PDFs can convert to paper documents, and vice-versa. Because PDFs can convert to paper documents (and vice-versa), PDF files serve easily as electronic paper. So, over time you can expect to see a lot more PDF files and a lot less paper files. And since online file cases can be sent via email in a PDF format, the inconvenience of faxing, mailing, shipping, or couriering is also eliminated.
Decrease File Size
With PDF you can decrease the file size and/or merge files (like spreadsheets, presentations, etc.) into a single file all while keeping the same quality. So you won’t lose the quality of a file when it’s converted to PDF.
With Adobe Acrobat (and a host of other PDF software suites) you have the ability to interact with the document. You can add hyperlinks, rich media, audio, text, and many other optional features to your file, which allows colleagues to add notes or comments to a legal file as they’re being shared or studied more simply and conveniently.
No more wasting time skimming a file or searching to find a specific section in a file.
With a quick search, you can easily find what you are looking for in a PDF – you can even link sections to their appropriate pages in the file by organizing the document with a table of contents.
An office isn’t always your “office” – especially in a technology charged world – and having information available no matter where you are is growing increasingly important (and necessary). Adobe Reader allows you or anyone else the ability to access and view the files they need on any device, anywhere, anytime.
PDF as a Record
PDF is no longer tied to the creator of the format – Adobe – and is an international standard. Law firms will find PDF/A (PDF/Archival) a worthwhile file format to investigate using.
Here are five reasons PDF format is the way to go from a PDF Association post, The Legal Case for PDF/A (click here to read it).

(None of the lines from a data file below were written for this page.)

theorem State.runCore_withStatus (r : RunState) (d : Bool) (s : State) (ln : LaneId) :
    (s.withStatus r d).runCore ln = (s.runCore ln).withStatus r d :=
  s.onLane_withStatus r d ln _

theorem State.complete_eq_withStatus (s : State) : s.complete = s.withStatus .ready true := rfl

/-- No effect looks at the run state or `DONE`, or writes them. -/
theorem effect_withStatus (i : Instr) (r : RunState) (d : Bool) (s : State) :
    effect i (s.withStatus r d) = (effect i s).withStatus r d := by
  cases i with
  | nop => rfl
  | core2 => simp only [effect, State.runCore_withStatus]
  | _ => exact s.onLane_withStatus r d _ _

/-- A well-formed command in READY completes with its effect on the machine before it. -/
theorem exec_effect {i : Instr} {s : State} (hrun : s.run = .ready)
    (hwf : i.wellFormed s.build.nlanes = true) : exec i s = .next (effect i s).complete := by
  have hstart : effect i s.start = (effect i s).start := effect_withStatus i .busy false s
  rw [exec_ready hrun hwf, hstart]
  rfl

@[simp] theorem State.complete_complete (s : State) : s.complete.complete = s.complete := rfl

/-- A machine in READY that completes has `DONE` set and is otherwise as before (10_state.md R38). -/
theorem State.complete_of_ready {s : State} (hrun : s.run = .ready) :
    s.complete = { s with done := true } := by
  cases s
  cases hrun
  rfl

/-! ## `NOP` -/

/-- The zero word with `LN = 1` sets a bit that `NOP` masks (30_encoding.md R100, R101). -/
theorem decode_nop_lane_one (n : Config.LaneCount) : decode n 0x00000100 = .error .mustBeZero := by
  cases n <;> rfl

/-- Settles O34: the effect of `NOP` is none, and the decoder rejects the word with `LN = 1`. -/
theorem nopSetsDone : Obligations.NopSetsDone := by
  refine ⟨fun s hrun => ?_, by decide, fun n i => ?_⟩
  · rw [exec_effect hrun rfl, effect, id, State.complete_of_ready hrun]
  · rw [decode_nop_lane_one]
    nofun

/-! ## `CORE` and `CORE2` -/

/-- Settles O45: the three commands complete with their lane effects in order, which is that of
`CORE`. -/
theorem coreIsExplodeMixImplode : Obligations.CoreIsExplodeMixImplode := by
  intro s ln hrun hln
  have his : ∀ j ∈ [Instr.explode ln, .mix ln, .implode ln],
      laneOf j = some ln ∧ j.wellFormed s.build.nlanes = true := by
    simp [laneOf, Instr.wellFormed, Instr.operandsLegal, Instr.lanesExist, hln]
  exact ⟨_, exec_laneEffect (i := .core ln) hrun rfl hln rfl, runCommands_onLane hrun his⟩

/-- A command that completes is followed by the rest of the sequence (45_pipeline.md R203). -/
theorem runCommands_cons {i : Instr} {s t : State} (h : exec i s = .next t) (is : List Instr) :
    runCommands (i :: is) s = runCommands is t := by
  rw [runCommands, h]

/-- `CORE` on one lane and then on the other is what `CORE2` does, from whichever lane it begins: the
lanes are separate storage (10_state.md R28). -/
theorem State.runCore_other (s : State) (ln : LaneId) :
    (s.runCore ln).runCore ln.other = effect .core2 s := by
  simp only [effect, State.runCore, State.onLane_build, State.onLane_cfgMemLog2, State.onLane_cfgIter]
  cases ln with
  | l0 => rfl
  | l1 => exact s.onLane_comm .l1 _ _

theorem exec_core_ready {s : State} {ln : LaneId} (hrun : s.run = .ready)
    (hln : ln.exists s.build.nlanes = true) : exec (.core ln) s = .next (s.runCore ln).complete :=
  exec_effect hrun ((wellFormed_of_laneOf rfl hln).trans rfl)

section

variable {s : State} (htwo : s.build.nlanes = .two)
include htwo

theorem exists_of_two (ln : LaneId) : ln.exists s.build.nlanes = true := by
  rw [htwo]
  cases ln <;> rfl

theorem wellFormed_core2 : Instr.core2.wellFormed s.build.nlanes = true := by
  rw [htwo]
  rfl

theorem exec_core2_ready (hrun : s.run = .ready) :
    exec .core2 s = .next (effect .core2 s).complete :=
  exec_effect hrun (wellFormed_core2 htwo)

/-- Both `CORE` commands, one after the other, leave the machine that `CORE2` leaves. -/
theorem runCommands_core_other (hrun : s.run = .ready) (ln : LaneId) :
    runCommands [.core ln, .core ln.other] s = .next (effect .core2 s).complete := by
  have hfirst := exec_core_ready hrun (exists_of_two htwo ln)
  have hln : ln.other.exists (s.runCore ln).complete.build.nlanes = true := by
    simpa [State.runCore] using exists_of_two htwo ln.other
  have hsecond : (s.runCore ln).complete.runCore ln.other = (effect .core2 s).complete := by
    rw [State.complete_eq_withStatus, State.runCore_withStatus, State.runCore_other,
      State.complete_eq_withStatus]
  rw [runCommands_cons hfirst, runCommands_cons (exec_core_ready rfl hln), hsecond,
    State.complete_complete, runCommands]

end

/-- Settles O46: with two lanes all three run `CORE` on both lanes, with one `CORE2` is ill-formed. -/
theorem coreTwoIsBothCoresInEitherOrder : Obligations.CoreTwoIsBothCoresInEitherOrder := by
  refine fun s hrun => ⟨fun htwo => ?_, fun hone => ?_⟩
  · exact ⟨_, exec_core2_ready htwo hrun, runCommands_core_other htwo hrun .l0,
      runCommands_core_other htwo hrun .l1⟩
  · rw [exec_eq_command, command_ready hrun, hone]
    rfl

/-- `CORE2` does to a lane what `CORE` does to it alone (45_pipeline.md R198). -/
theorem lane_core2_eq_runCore (s : State) (ln : LaneId) :
    (effect .core2 s).complete.lane ln = (s.runCore ln).complete.lane ln := by
  rw [State.lane_complete, State.lane_complete, lane_core2, State.runCore, State.lane_onLane_same]
  rfl

/-- Settles O47: all three complete, and each lane is as its own `CORE` leaves it. -/
theorem dualLaneDecomposition : Obligations.DualLaneDecomposition := by
  intro s hrun htwo
  refine ⟨_, _, _, exec_core2_ready htwo hrun, exec_core_ready hrun (exists_of_two htwo .l0),
    exec_core_ready hrun (exists_of_two htwo .l1), ?_, ?_⟩
  · exact lane_core2_eq_runCore s .l0
  · exact lane_core2_eq_runCore s .l1

/-! ## The other lane -/

/-- Settles O49: the command rewrites its own lane by a function of that lane. -/
theorem singleLaneCommandsIgnoreTheOtherLane : Obligations.SingleLaneCommandsIgnoreTheOtherLane := by
  intro i ln s l' hi hrun hwf
  have hlane (t : State) : effect i t = t.onLane ln (laneEffect t i) := effect_eq_onLane hi t
  refine ⟨_, exec_onLane hrun hwf (hlane _), s.lane_setLane_ne (LaneId_other_ne ln) _, ?_⟩
  rw [exec_onLane (by simpa using hrun) (by simpa using hwf) (hlane _)]
  cases ln <;> rfl

end Sys2Proof.Machine
end

section
/-! PROOF. What `CORE` depends on (45_pipeline.md R193, 70_reset_and_hazards.md R242): two lanes that agree
on `ST[0..191]` agree on everything that `EXPLODE`, `MIX` and `IMPLODE` leave behind. -/

namespace Sys2Proof.Machine

/-! ## Agreement of two lanes -/

/-- Two lanes agree on `ST[0..191]`, the bytes of the compact state that commands read (10_state.md
R26). -/
def Lane.SameSt (l l' : Lane) : Prop := ∀ a, a < 192 → l.stByte a = l'.stByte a

/-- Two lanes agree on the mixer registers and on the first `n` bytes of the scratchpad. -/
structure Lane.SameMixer (n : Nat) (l l' : Lane) : Prop where
  al : l.al = l'.al
  ah : l.ah = l'.ah
  bl : l.bl = l'.bl
  bh : l.bh = l'.bh
  idx : l.idx = l'.idx
  read : ∀ a, a < n → l.sp.read a = l'.sp.read a

/-- Two lanes agree on all that `CORE` determines. -/
structure Lane.SameCore (n : Nat) (l l' : Lane) : Prop extends Lane.SameMixer n l l' where
  st : l.SameSt l'
  k : l.k = l'.k
  x : l.x = l'.x

section

variable {l l' : Lane} (h : l.SameSt l')
include h

theorem Lane.SameSt.st128 {a : Nat} (ha : a + 16 ≤ 192) : l.st128 a = l'.st128 a := by
  rw [Lane.st128, Lane.st128, leRead_congr fun i _ => h (a + i) (by omega)]

theorem Lane.SameSt.st64 (i : Fin 24) : l.st64 i = l'.st64 i := by
  rw [Lane.st64, Lane.st64, leRead_congr fun k _ => h (8 * i + k) (by omega)]

/-- The words `MIXINIT` names lie in `ST[0..191]` (43_mixer.md R161; log 23). -/
theorem Lane.SameSt.xorWords (is : List (Fin 24)) : l.xorWords is = l'.xorWords is := by
  induction is with
  | nil => rfl
  | cons i is ih => rw [Lane.xorWords, Lane.xorWords, h.st64, ih]

/-- Both key seeds lie in `ST[0..63]` (41_key_schedule.md R142). -/
theorem Lane.SameSt.kexp_k (C : Config.Ciphers) (b : Config.Build) (sel : Seed) :
    (l.kexp C b (seedOffset sel)).k = (l'.kexp C b (seedOffset sel)).k := by
  have hoff : seedOffset sel ≤ 32 := by cases sel <;> decide
  rw [Lane.kexp_k, Lane.kexp_k, h.st128 (by omega), h.st128 (by omega)]

end

/-! ## `EXPLODE` -/

/-- A byte of the scratchpad as a byte of its cell (20_memory.md R61). -/
theorem Lane.read_eq_byteOf_memRead (l : Lane) (x : Nat) :
    l.sp.read x = byteOf (l.memRead (128 * (x / 128) + 16 * (x % 128 / 16))) (x % 16) := by
  rw [Lane.byteOf_memRead l _ _ (by omega)]
  congr 1
  omega

/-- What `EXPLODE` stores comes from schedule A and the 128 bytes at `XINIT_OFF` (42_explode.md R152). -/
theorem Lane.SameSt.read_explode {l l' : Lane} (h : l.SameSt l') (C : Config.Ciphers)
    (b : Config.Build) {m : BitVec 6} (hm : 7 ≤ m.toNat) {x : Nat} (hx : x < memBytes m) :
    (l.explode C b m).sp.read x = (l'.explode C b m).sp.read x := by
  have hk : (l.explode C b m).k = (l'.explode C b m).k := by
    rw [Lane.explode_k, Lane.explode_k, h.kexp_k]
  have hoff : xinitOff b ≤ 64 := by unfold xinitOff; omega
  have hchunk : x / 128 < chunkCount m := by rw [memBytes_eq_chunks hm] at hx; omega
  have hcell : x % 128 / 16 < 8 := by omega
  rw [Lane.read_eq_byteOf_memRead, Lane.memRead_explode C b m l hchunk hcell, hk,
    h.st128 (by omega), Lane.read_eq_byteOf_memRead, Lane.memRead_explode C b m l' hchunk hcell]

- Archiving e-mails as PDF/A: Today, more and more correspondence, some of it of a contractual nature, is being sent by e-mail. Archiving emails to PDF/A is easy to implement using the various PDF/A server-based tools available, including any attachments to the email (which can also be automatically converted to PDF/A).
- Plans, maps, and design drawings: Digital maps, architectural drawings, and construction plans all form part of case archives and are usually compressed very efficiently to small PDF/A files that retain all of the formatting of these documents.
- Signed digital contracts: PDF/A documents can be digitally signed to enable legally effective contracts to be concluded using only digital means, which is a vital benefit since an increasing amount of business correspondence is sent electronically.
- Correct colours in image documents: An important advantage when working with digital image data in e.g. insurance claims and medical records is the accurate display of colours – PDF/A enables this.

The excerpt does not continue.